TSA Employees Bypassing Airport Screening

Airport screeners are now able to bypass airport screening:

The Transportation Security Administration (TSA) rolled out the new uniforms and new screening policy at airports nationwide on Sept. 11.

The new policy says screeners can arrive for work and walk behind security lines without any of their belongings examined or X-rayed.

“Lunch or a bomb, you can walk right through with it,” said Mike Boyd, an aviation consultant in Evergreen. “This is a major security issue.”

Actually, it’s not. Screeners have to go in and out of security all the time as they work. Yes, they can smuggle things in and out of the airport. But you have to remember that the airport screeners are trusted insiders for the system: there are a zillion ways they could break airport security.

On the other hand, it’s probably a smart idea to screen screeners when they walk through airport security when they aren’t working at that checkpoint at that time. The reason is the same reason you should screen everyone, including pilots who can crash their plane: you’re not screening screeners (or pilots), you’re screening people wearing screener (or pilot) uniforms and carrying screener (or pilot) IDs. You can either train your screeners to recognize authentic uniforms and IDs, or you can just screen everybody. The latter is just easier.

But this isn’t a big deal.

Posted on September 19, 2008 at 8:01 AM47 Comments


Ryan September 19, 2008 8:13 AM

I have to disagree here

“But you have to remember that the airport screeners are trusted insiders for the system: there are a zillion ways they can break airport security.”

This still should not make the ways to break security easier for them to do so. If we wanted to put a 100% trust for insiders, then we should trust every person that works in IT without monitoring.

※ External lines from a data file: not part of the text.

/-- Atomics (06 Table 06-3): the operation and the new value, from the old one, the operand and the compare value. -/
abbrev AtomFn := (n : Nat) → Bool → BitVec n → BitVec n → BitVec n → BitVec n
def atomicRules : List ((Atom → Instr) × AOp × AtomFn) :=
  [ (.aadd, .add, fun _ _ old d _ => old + d),
    (.amin, .min, fun _ sg old d _ => if (if sg then old.sle d else old.ule d) then old else d),
    (.amax, .max, fun _ sg old d _ => if (if sg then old.sle d else old.ule d) then d else old),
    (.aand, .and, fun _ _ old d _ => old &&& d), (.aor, .or, fun _ _ old d _ => old ||| d), (.axor, .xor, fun _ _ old d _ => old ^^^ d),
    (.axch, .xch, fun _ _ _ d _ => d), (.acas, .cas, fun _ _ old d c => if old = c then d else old),
    (.afadd, .fadd, fun n _ old d _ => BitVec.ofNat n (fmtAdd f32 false .rne old.toNat d.toNat).1),
    (.ainc, .inc, fun _ _ old d _ => if d.ule old then 0 else old + 1) ]

/-- What an atomic's access is: its size, sign, operands, ordering and what it delivers to (06 R135). -/
structure AtomParts where
  n    : Nat
  adr  : Src
  lit  : Option W64
  sb   : BitVec 4
  sgn  : Bool
  ord  : BitVec 2
  srcs : List (Src × Nat)
  dst  : Dst
  tr   : Bool
  d    : State → Nat → Nat
  c    : State → Nat → Nat

def atomParts : Atom → AtomParts
  | .base lit adr src double sb ord =>
    let n := if double then 8 else 4
    ⟨n, adr, lit, sb, true, ord, [(adr, 1), (src, n / 4)], .discard, false, fun s => dataOf s.w src (n / 4), fun _ _ => 0⟩
  | .ext a b c d ty sb ord tr =>
    let n := if tyWide ty then 8 else 4
    let val (x : Src) (s : State) (l : Nat) : Nat := s.w.opnd ty (tyWide ty) none l x
    ⟨n, a, none, sb, ty = .i32 ∨ ty = .i64, ord, [(a, 1), (b, n / 4), (c, n / 4)], d, tr, val b, val c⟩

/-- The access that an atomic notes. -/
def AtomParts.op (x : AtomParts) (k : AOp) (s : State) : MemOp :=
  .atomic k (perLane (laneAddr s x.lit x.adr x.sb x.n)) x.n x.sgn (perLane (x.d s)) (perLane (x.c s)) x.ord (x.dst != .discard)

/-- A source of all lanes. -/
def srcList (s : State) (ty : Ty) (lit : Option W64) (x : Src) : List W32 := (List.range 128).map (srcBits 32 s ty lit x)

/-- The lanes that write: helper lanes write nothing (11 R268). -/
def writers (s : State) : Mask := s.lanes &&& ~~~ s.w.helpers

/-- 04 Table 04-5 (R88): the width of an element, the elements of a plain sector and of a scaled first sector, and the first bit of
the latter. -/
def sectorTable : Nat → Nat × Nat × Nat × Nat
  | 1 => (8, 32, 31, 8) | 5 => (8, 32, 31, 8) | 2 => (6, 42, 41, 8) | 6 => (4, 64, 62, 8) | 3 => (16, 16, 15, 16) | 4 => (16, 16, 15, 16)
  | _ => (32, 8, 8, 0)

/-- 04 R88: the sectors of a block. -/
def sectorsOf : Nat → Nat
  | 0 => 1 | 1 => 1 | 2 => 2 | _ => 4

/-- 04 R89: the sector of element `e`, counted in sectors from B0, its lowest bit there, and the sector of its scale. -/
def located (fmt geom e : Nat) : Nat × Nat × Nat :=
  let (w, n0, n1, first) := sectorTable fmt
  let S := sectorsOf geom
  if geom = 0 then (e / n0, w * (e % n0), e / n0)
  else
    let nb := n1 + (S - 1) * n0
    let n := e % nb
    if n < n1 then (S * (e / nb), first + w * n, S * (e / nb))
    else (S * (e / nb) + 1 + (n - n1) / n0, w * ((n - n1) % n0), S * (e / nb))

/-- The formats and geometries that an element path can use (04 R87, R93, 03 R58). -/
def elementPages : List (Nat × Nat) :=
  [(1, 0), (2, 0), (3, 0), (4, 0), (5, 0), (6, 0), (7, 0)] ++
    [1, 2, 3, 4, 5, 6].flatMap fun f => [1, 2, 3].map fun g => (f, g)

/-- What the trap of an access says (06 R123, 03 R70): the cause of the lowest faulting lane, the faulting lanes, and their values in
handler q1 to q3; the access stays in the log, to be issued again. -/
def trapOfAccess (s : State) (bad : List (Nat × LFault)) (t : Trap) : Prop :=
  (∀ p ∈ bad.head?, t.cause = BitVec.ofNat 8 p.2.cause) ∧ t.addr = s.w.iss.pc ∧ t.resume = s.w.o ∧ t.rpc = s.w.iss.next ∧
  t.mode = 1 ∧ t.log = 1 ∧ (∀ l < 128, t.mask.getLsbD l = bad.any fun p => p.1 == l) ∧
  ∀ p ∈ bad, p.1 < 128 → (∀ q ∈ bad, q.1 = p.1 → q = p) →
    (t.hq.map fun x => x.getD p.1 0) = [p.2.q1, p.2.q2, p.2.q3].map (BitVec.ofNat 32)

/-- The bytes of an entry's word at home, little-endian. -/
def word64 (s : State) (a : Nat) : Nat := mreadLE s.mem a 8

/-- What translations alone change (03 R62 to R66): translation caches, the A and D bits of leaf entries, and free choices. -/
def onlyTranslation (s t : State) : Prop :=
  t = { s with cores := t.cores, engines := t.engines, towers := t.towers, mem := t.mem, free := t.free } ∧
  (∀ a, mread t.mem a = mread s.mem a ∨ mread t.mem a = mread s.mem a ||| 0x40 ∨ mread t.mem a = mread s.mem a ||| 0xC0) ∧
  ∀ k, ∃ x, getCore t k = { getCore s k with tlbs := x }

/-! Small instructions (chapters 07, 13, 14). -/

/-- A warp that runs EXIT has gathered its NTSTs and written its core's bytes back, and its lanes count as exited (13 R339). -/
def exiting (s : State) : State :=
  let m := s.w.iss.all
  let s := performNt s fun _ => true
  let s := writeBackCtx s s.core s.ctx
  (noteExit s s.w.frame m).modW fun w => { w with exited := w.exited ||| m, exec := w.exec &&& ~~~ m, o := w.iss.next }

/-- CLAIM with and without its limit (07 R166). -/
def claimForms (sd : BitVec 6) (n : BitVec 7) (limit : Option W32) : Instr :=
  match limit with
  | none => .claim sd n
  | some x => .claimLit sd n (x.zeroExtend 64)

/-- A warp of a workgroup, with its lane group's pool and the CLAIMs that wait there before it. -/
def inGroup (s : State) (gid : Nat) (g : Group) : Prop := s.w.kind = .group gid ∧ getGroup s gid = some g

/-! Engines and the matrix set (chapters 06 and 09). -/

/-- A scalar operand as 64 bits: a scalar register, a literal or a small integer (06 R122). -/
def scalarOf (s : State) (lit : Option W64) (x : Src) : W64 := onceBits 64 s .n64 lit x

/-- The engine that ENG names to a warp (06 Table 06-6), and the commands it can hold where the manual says (06 R146, 09 R205). -/
def engineTable (s : State) : List (BitVec 4 × Engine × Option Nat) :=
  let c := s.w.cluster
  let t := c / 20
  [ (0, .copy c 0, some 64), (1, .copy c 1, some 64), (2, .dma t, some 256), (3, .raster t 0, none), (4, .classify c, none), (5, .attr c, none),
    (6, .traverse c, none), (7, .blend t, none), (8, .matrix c, some 16), (9, .host, none), (10, .peer, none) ]

/-- The commands of the copy and DMA engines (06 Table 06-8) and the event that performs each. -/
def copyRules : List ((Engine → Instr) × Nat) := [(.copyCmd, 0), (.copy2d, 1), (.fill, 2), (.convert, 3), (.decomp, 4)]

/-- The copy and DMA engines. -/
def copies : Engine → Prop
  | .copy .. => True
  | .dma _ => True
  | _ => False

/-- The matrix operations of the MTX major with their descriptor (09 Tables 09-4, 09-5). -/
def matrixOps (s : State) (lit : Option W64) (a : Src) : List (Instr × MOp) :=
  let d := scalarOf s lit a
  [ (.mmul lit a, .mul d), (.mlutb lit a, .lutb d), (.mzero lit a, .zero d), (.mlut 1 lit a, .lut 1 d), (.mlut 2 lit a, .lut 2 d), (.mlut 3 lit a, .lut 4 d) ] ++
    [Ty.f32, .f16, .bf16, .t8, .t6, .i8].flatMap (fun ty => [(.mldb 0 ty lit a, .ldb 0 ty d), (.mlda ty lit a, .lda ty d)]) ++
    [(1 : BitVec 2), 2, 3].map (fun m => (.mldb m .i8 lit a, .ldb m.toNat .i8 d)) ++
    [Ty.f32, .f16, .bf16].map fun ty => (.mdrain ty lit a none, .drain ty d none)

/-- A counter that wraps has reached a value (09 R222, R223). -/
def hasReached (count b : W32) : Prop := 0 ≤ (count - b).toInt

/-- A weight of `w` bits from its bit-planes (09 R214): one bit is +1 or −1, more are two's complement. -/
def weightOf (w : Nat) (bit : Nat → Bool) : Int :=
  if w = 1 then (if bit 0 then 1 else -1)
  else ((List.range (w - 1)).map fun j => if bit j then (2 : Int) ^ j else 0).sum - if bit (w - 1) then 2 ^ (w - 1) else 0

/-- A word of an accumulator (09 Table 09-1, 05 Table 05-4). -/
def accWord (k : Cluster) (a row c : Nat) : Nat := mreadLE k.acc (0x4000 * a + 256 * row + 4 * c) 4

/-- What a warp of a node needs of a core (12 Table 12-3, R296). -/
def nodeNeeds (ctx : Nat) (e : BitVec 512) : Needs :=
  ⟨ctx, [8 * nodeField e 192 7], nodeField e 192 7, 0, nodeField e 199 4, nodeField e 203 2, nodeField e 205 1 = 1⟩
/-- Where a pixel of an uncompressed image lies (11 R272). -/
def pixelVa (d : ImgDesc) (n x y : Nat) : Nat :=
  if d.fmt = 1 then d.base + y * d.pitch + 4 * x
  else
    let rows (k : Nat) : Nat := (max 1 (d.h / 2 ^ k) + 7) / 8
    let cols (k : Nat) : Nat := (max 1 (d.w / 2 ^ k) + 7) / 8
    d.base + 256 * (((List.range n).map fun k => cols k * rows k).sum + y / 8 * cols n + x / 8) + 4 * (8 * (y % 8) + x % 8)

/-- Where an access finds a pixel, and its word as the warp reads it. -/
def pixelPa (s : State) (k : Access) (d : ImgDesc) (n x y : Nat) : Nat :=
  match (xlateBy (.engine (.sampler s.core)) s k k (pixelVa d n x y) 4).2 with
  | .ok t => t.pa
  | .error _ => 0
def pixelOf (s : State) (d : ImgDesc) (n : Nat) (x y : Int) : Nat :=
  if inLevel d n x y then leNat ((List.range 4).map fun i => seen s (pixelPa s .read d n x.toNat y.toNat + i)) else 0

/-- An uncompressed image whose every pixel can be accessed, with its translations in the sampler's cache. -/
def imageReady (s : State) (k : Access) (d : ImgDesc) : Prop :=
  d.meta_ = 0 ∧ (d.fmt = 0 ∨ d.fmt = 1) ∧ ∀ n x y, n ≤ d.last → x < levelW d n → y < levelH d n →
    ∃ t, (∀ u, onlyCaches s u → xlateBy (.engine (.sampler s.core)) u k k (pixelVa d n x y) 4 = (u, .ok t)) ∧ t.pa / 2 ^ 48 < 2 ∧
      t.pa % 128 + 4 ≤ 128 ∧ poisoned s s.ctx t.pa 4 = false

/-- A slope of a quad (11 R271): j is 0 and 1 for u and v along x, 2 and 3 along y; FTZ does not apply. -/
def quadSlope (us vs : List W32) (l j : Nat) : Fv :=
  let q := l - l % 4
  let (hi, lo) := if j < 2 then (if l % 4 < 2 then (q + 1, q) else (q + 3, q + 2)) else if l % 2 = 0 then (q + 2, q) else (q + 3, q + 1)
  let xs := if j % 2 = 0 then us else vs
  f32.read (fmtSub f32 false .rne (xs.getD hi 0).toNat (xs.getD lo 0).toNat).1

/-- The three SAMPLE minors (11 Table 11-6): their form, the sources that they add, and what those give. -/
def sampleForms (m : Samp) (lod : Src) (vg : BitVec 9) : List (Instr × Nat × List (Src × Nat) × (State → Nat → List W32)) :=
  [ (.sample m, 0, [], fun _ _ => []), (.samplel m lod, 1, [(lod, 1)], fun s k => if k = 0 then srcList s .f32 m.lit lod else []),
    (.sampleg m vg, 2, [(.vec vg, 4)], fun s k => (s.w.srcV (vg.toNat + k)).l) ]

/-- What a lane of a SAMPLE minor receives, its four words joined (11 R274). -/
def sampleOf (s : State) (d : ImgDesc) (addr : BitVec 2) (near : Bool) (lod : Nat) (u v : Fv) : Nat :=
  joinBits ((channels d ((texels d addr near lod u v).map fun t => match t.2.1 with
    | some (x, y) => (pixelOf s d t.1 x y, t.2.2, inLevel d t.1 x y)
    | none => (0, t.2.2, false))).map fun c => (32, c))
/-! Streams (chapter 10). -/
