/-- 13 R327, R333, R335 to R337: BRM and CALLM divide the lanes that are active, or send all of them one way; where the two entries of a
division find no room, STACK_EXHAUSTED is raised and nothing else happens. LOOP and LOOPX. -/
def Obligations.DivergentBranches : Prop :=
  (∀ s m off, let a := s.w.iss.all; let t := a &&& s.w.mreg m.toNat; let n := a &&& ~~~ s.w.mreg m.toNat
     let target := branchTo s off
     let ret := s.w.o + 12
     let noRoom := s.w.isSeq = true ∨ s.w.spillLimit < 32 * (s.w.spilled + 1) + s.w.raySpill
     let full := raise0 s STACK_EXHAUSTED [s.w.stack.length + s.w.spilled, s.w.raySpill, 32]
     (∀ join, let j := s.w.o + join
       (a = 0 → exec (.brm m off join) s = .next (jump s j)) ∧
       (a ≠ 0 → n = 0 → exec (.brm m off join) s = .next (jump s target)) ∧
       (a ≠ 0 → t = 0 → exec (.brm m off join) s = .next (jump s s.w.iss.next)) ∧
       (t ≠ 0 → n ≠ 0 → s.w.stack.length ≤ 14 → exec (.brm m off join) s = .next (s.modW fun w => { w with
         exec := n &&& ~~~ s.w.exited, o := s.w.iss.next
         stack := plainEntry .path t j target :: plainEntry .reconv a j 0 :: s.w.stack })) ∧
       (t ≠ 0 → n ≠ 0 → 14 < s.w.stack.length → noRoom → exec (.brm m off join) s = .next full)) ∧
     (t = 0 → exec (.callm m off) s = .next (jump s s.w.iss.next)) ∧
     (t ≠ 0 → n = 0 → exec (.callm m off) s = .next (s.modW fun w => { w with
       link := ret.zeroExtend 64, exec := t &&& ~~~ s.w.exited, o := target })) ∧
     (t ≠ 0 → n ≠ 0 → s.w.stack.length < 16 → exec (.callm m off) s = .next (s.modW fun w => { w with
       link := ret.zeroExtend 64, exec := t &&& ~~~ s.w.exited, o := target, stack := plainEntry .call n ret 0 :: s.w.stack })) ∧
     (t ≠ 0 → n ≠ 0 → 16 ≤ s.w.stack.length → noRoom → exec (.callm m off) s = .next full)) ∧
  ((∀ lit n off step s, WellFormed (.loop lit n off step) →
     let count := srcBits 32 s .n32 lit n 0
     let stop := branchTo s off
     (count = 0 → exec (.loop lit n off step) s = .next (jump s stop)) ∧
     (count ≠ 0 → s.w.stack.length < 16 → ∃ e, e.mask = s.w.iss.all ∧ e.rpc = stop ∧ e.resume = s.w.iss.next ∧ e.kind = .loop ∧
       e.count = count ∧ (step = none → e.inc = false) ∧ (∀ p, step = some p → e.inc = true ∧ e.sb = p.1 ∧ e.sc = p.2) ∧ e.canonical ∧
       exec (.loop lit n off step) s = .next (s.modW fun w => { w with stack := e :: s.w.stack, o := s.w.iss.next }))) ∧
   (∀ z a s, ¬ (s.w.sreg a.toNat = 0 ↔ z = true) → exec (.loopx z a) s = .next (jump s s.w.iss.next)) ∧
   (∀ z a s e rest, (s.w.sreg a.toNat = 0 ↔ z = true) → s.w.stack = e :: rest → s.w.spilled = 0 →
     (e.kind = .loop → exec (.loopx z a) s =
       .next (s.modW fun w => { w with stack := rest, exec := e.mask &&& ~~~ s.w.exited, o := e.rpc })) ∧
     (e.kind ≠ .loop → exec (.loopx z a) s = .next (raise s ILLEGAL_INSTRUCTION s.w.iss.all []))))
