-- ==== Sys2Proof/Laws/State.lean ====
section
/-! SUPPORT. The fields of the state and of a warp under each update, and the plain facts of the shared operations. -/
namespace Sys2Proof.Machine

/-! A change of the warp in focus. -/

@[simp] theorem State.modW_w (s : State) (f : Warp → Warp) : (s.modW f).w = f s.w := rfl
theorem State.modW_modW (s : State) (f g : Warp → Warp) : (s.modW f).modW g = s.modW fun w => g (f w) := rfl
theorem State.modW_id (s : State) : (s.modW fun w => w) = s := rfl
theorem State.modW_congr {s : State} {f g : Warp → Warp} (h : f s.w = g s.w) : s.modW f = s.modW g := by
  unfold State.modW; rw [h]
@[simp] theorem State.modW_warps (s : State) (f : Warp → Warp) : (s.modW f).warps = s.warps := rfl
@[simp] theorem State.modW_frames (s : State) (f : Warp → Warp) : (s.modW f).frames = s.frames := rfl
@[simp] theorem State.modW_groups (s : State) (f : Warp → Warp) : (s.modW f).groups = s.groups := rfl
@[simp] theorem State.modW_launches (s : State) (f : Warp → Warp) : (s.modW f).launches = s.launches := rfl
@[simp] theorem State.modW_cores (s : State) (f : Warp → Warp) : (s.modW f).cores = s.cores := rfl
@[simp] theorem State.modW_engines (s : State) (f : Warp → Warp) : (s.modW f).engines = s.engines := rfl
@[simp] theorem State.modW_clusters (s : State) (f : Warp → Warp) : (s.modW f).clusters = s.clusters := rfl
@[simp] theorem State.modW_towers (s : State) (f : Warp → Warp) : (s.modW f).towers = s.towers := rfl
@[simp] theorem State.modW_ctxs (s : State) (f : Warp → Warp) : (s.modW f).ctxs = s.ctxs := rfl
@[simp] theorem State.modW_passes (s : State) (f : Warp → Warp) : (s.modW f).passes = s.passes := rfl
@[simp] theorem State.modW_mem (s : State) (f : Warp → Warp) : (s.modW f).mem = s.mem := rfl
@[simp] theorem State.modW_poison (s : State) (f : Warp → Warp) : (s.modW f).poison = s.poison := rfl
@[simp] theorem State.modW_clock (s : State) (f : Warp → Warp) : (s.modW f).clock = s.clock := rfl
@[simp] theorem State.modW_link (s : State) (f : Warp → Warp) : (s.modW f).link = s.link := rfl
@[simp] theorem State.modW_mgmt (s : State) (f : Warp → Warp) : (s.modW f).mgmt = s.mgmt := rfl
@[simp] theorem State.modW_peers (s : State) (f : Warp → Warp) : (s.modW f).peers = s.peers := rfl
@[simp] theorem State.modW_remotes (s : State) (f : Warp → Warp) : (s.modW f).remotes = s.remotes := rfl
@[simp] theorem State.modW_portCmds (s : State) (f : Warp → Warp) : (s.modW f).portCmds = s.portCmds := rfl
@[simp] theorem State.modW_sets (s : State) (f : Warp → Warp) : (s.modW f).sets = s.sets := rfl
@[simp] theorem State.modW_quantumAt (s : State) (f : Warp → Warp) : (s.modW f).quantumAt = s.quantumAt := rfl
@[simp] theorem State.modW_nextKey (s : State) (f : Warp → Warp) : (s.modW f).nextKey = s.nextKey := rfl
@[simp] theorem State.modW_uses (s : State) (f : Warp → Warp) : (s.modW f).uses = s.uses := rfl
@[simp] theorem State.modW_free (s : State) (f : Warp → Warp) : (s.modW f).free = s.free := rfl
@[simp] theorem State.modW_agenda (s : State) (f : Warp → Warp) : (s.modW f).agenda = s.agenda := rfl
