-- ==== Sys2Proof/Tests/Slice0.lean ====
section
/-! SUPPORT. Tests: ill-formed instructions, words decoded, and for each statement a state and operands that meet its hypotheses. -/
namespace Sys2Proof.Tests
set_option Elab.async false

open Sys2Proof Sys2Proof.Machine

/-! A small state. -/

/-- A warp of context 1 on core 0 about to act, alone in its workgroup, all lanes active; its page of code is also data. -/
def base : State :=
  let s := State.reset.withFetchWord 32 0
  { s with agenda := [], w := { s.w with iss := { Issue.idle with lanes := ~~~ 0, all := ~~~ 0, pc := 0x10000, next := 4 } } }

/-- The same with the scalars given, from s0 up. -/
def withS (s : State) (xs : List W64) : State := s.modW fun w => { w with s := xs ++ w.s.drop xs.length }

def goes (c : Prep) : Bool := match c with | .go _ => true | .stop _ => false
def got (c : Prep) : State := match c with | .go s => s | .stop s => s
theorem goes_got {c : Prep} (h : goes c = true) : c = .go (got c) := by
  cases c with
  | go => rfl
  | stop => cases h

def isNext (o : Out) : Bool := match o with | .next _ => true | _ => false

/-- Operands of one, two and three sources, on vectors and on scalars, of every type. -/
def shapes : List Op :=
  [Ty.i32, .n32, .f32, .f16, .bf16, .t8, .i4, .i16, .i64, .b32, .n64].flatMap fun ty =>
    let v : Op := { plainOp ty (.vec 2) .unused (.vec 6) with ext := true }
    let u : Op := { v with u := true, a := .sca 2, d := .sca 6 }
    [v, { v with b := .vec 4 }, { v with b := .vec 4, c := .vec 8 }, u, { u with b := .sca 4 }, { u with b := .sca 4, c := .sca 8 },
     { v with d := .msk 3 }, { v with b := .vec 4, d := .msk 3 }, { u with b := .sca 4, d := .sca 3 }]

/-! Arithmetic. -/

/-- What the statements about the accesses ask of a state: nothing held, no trap joined, room in L1, and no copy of the line there. -/
def readyAt (s : State) (pa : Nat) : Bool :=
  !s.w.iss.hold && !s.w.iss.many && !s.w.isSeq && s.mem.wf && decide ((getCore s s.core).lines.length + 128 ≤ l1Lines s s.core) &&
    (lineHeld s pa).isNone && ((getCore s s.core).lines.filter fun l => l.ctx == s.ctx && l.pa == pa / 128 * 128).isEmpty
theorem ready_all {s : State} {pa : Nat} (h : readyAt s pa = true) :
    performs s ∧ alone s ∧ s.w.isSeq = false ∧ s.memOk ∧ roomFor s 128 ∧ inStep s pa ∧ oneCopy s pa := by
  simp only [readyAt, Bool.and_eq_true, Bool.not_eq_true', decide_eq_true_eq, Option.isNone_iff_eq_none, List.isEmpty_iff] at h
  obtain ⟨⟨⟨⟨⟨⟨h1, h2⟩, h3⟩, h4⟩, h5⟩, h6⟩, h7⟩ := h
  refine ⟨h1, h2, h3, h4, h5, fun l hl => ?_, ?_⟩
  · rw [h6] at hl; cases hl
  · rw [oneCopy, h7]; exact Nat.zero_le _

NP September 19, 2008 8:23 AM

@Ryan: if we trusted all people working in the airport, then it would be like trusting anybody who works in the IT. Trusting only the screeners, is like trusting only the security people in IT. Also, it would be unfeasable to screen every screener every time they take a break, or for any reason go back and forth from a security area.

Andy Fletcher September 19, 2008 8:35 AM

I am in favour for EVERYONE being screened. That way you don’t rely on the integrity of each individual person to ensure security because you would have to have more than one person involved in the security breach.

Ideally they should be screened by people at a different entrance or gate to where they work at the start of their shift. It doesn’t guarantee that there won’t be a conspiracy but it makes it harder to be successful.

Maybe the management should encourage a certain amount of competition between the different groups to ensure the workers are properly checked (get out the gloves?)

Ryan September 19, 2008 8:43 AM

@NP – Not sure what you are saying.

I do agree some people must be trusted, but these should be a select few. Definitely not all of the screeners.

greg September 19, 2008 8:47 AM

@Andy Fletcher

But who screens the screeners? they can let anything pass they want. Even more than 100ml of liquid!

Also we must trust a lot of people. What about all the people working on the plane? They won’t even need to bring anything bad through, they just need some mechanical faluire to happen.

Bascialy nothing in security really works unless there is someone that is trusted.

Andy Fletcher September 19, 2008 8:56 AM

@Greg: Airports have staff screening areas at the landside/airside boundaries (at least they do in the UK). The security staff should use them to go airside then move back to the gate they are working at.

Its always better security to have a system which requires two or more people to be turned than a single person before it fails.

This TSA rule appears to be based more on convenience than security.


Thomas September 19, 2008 9:07 AM

Screening everyone including screeners is like RFID baby-bracelets in maternity wards; mostly useless but it makes people feel better.

On the other hand, maybe this is a good thing; the first step towards the realisation that screening is mostly for show.

FP September 19, 2008 9:19 AM

A malicious screener could conspire with others and let them pass through the checkpoint despite the wired cheese and the (gasp) 4 oz flask of whiskey in their backpack.

If screeners aren’t to be trusted, the entire system stops working.

Sure, you could lower that “risk” by randomizing where screeners are deployed (so that the “bad guys” don’t know when and where their buddy works), or by double staffing each checkpoint, but that’s hardly practical.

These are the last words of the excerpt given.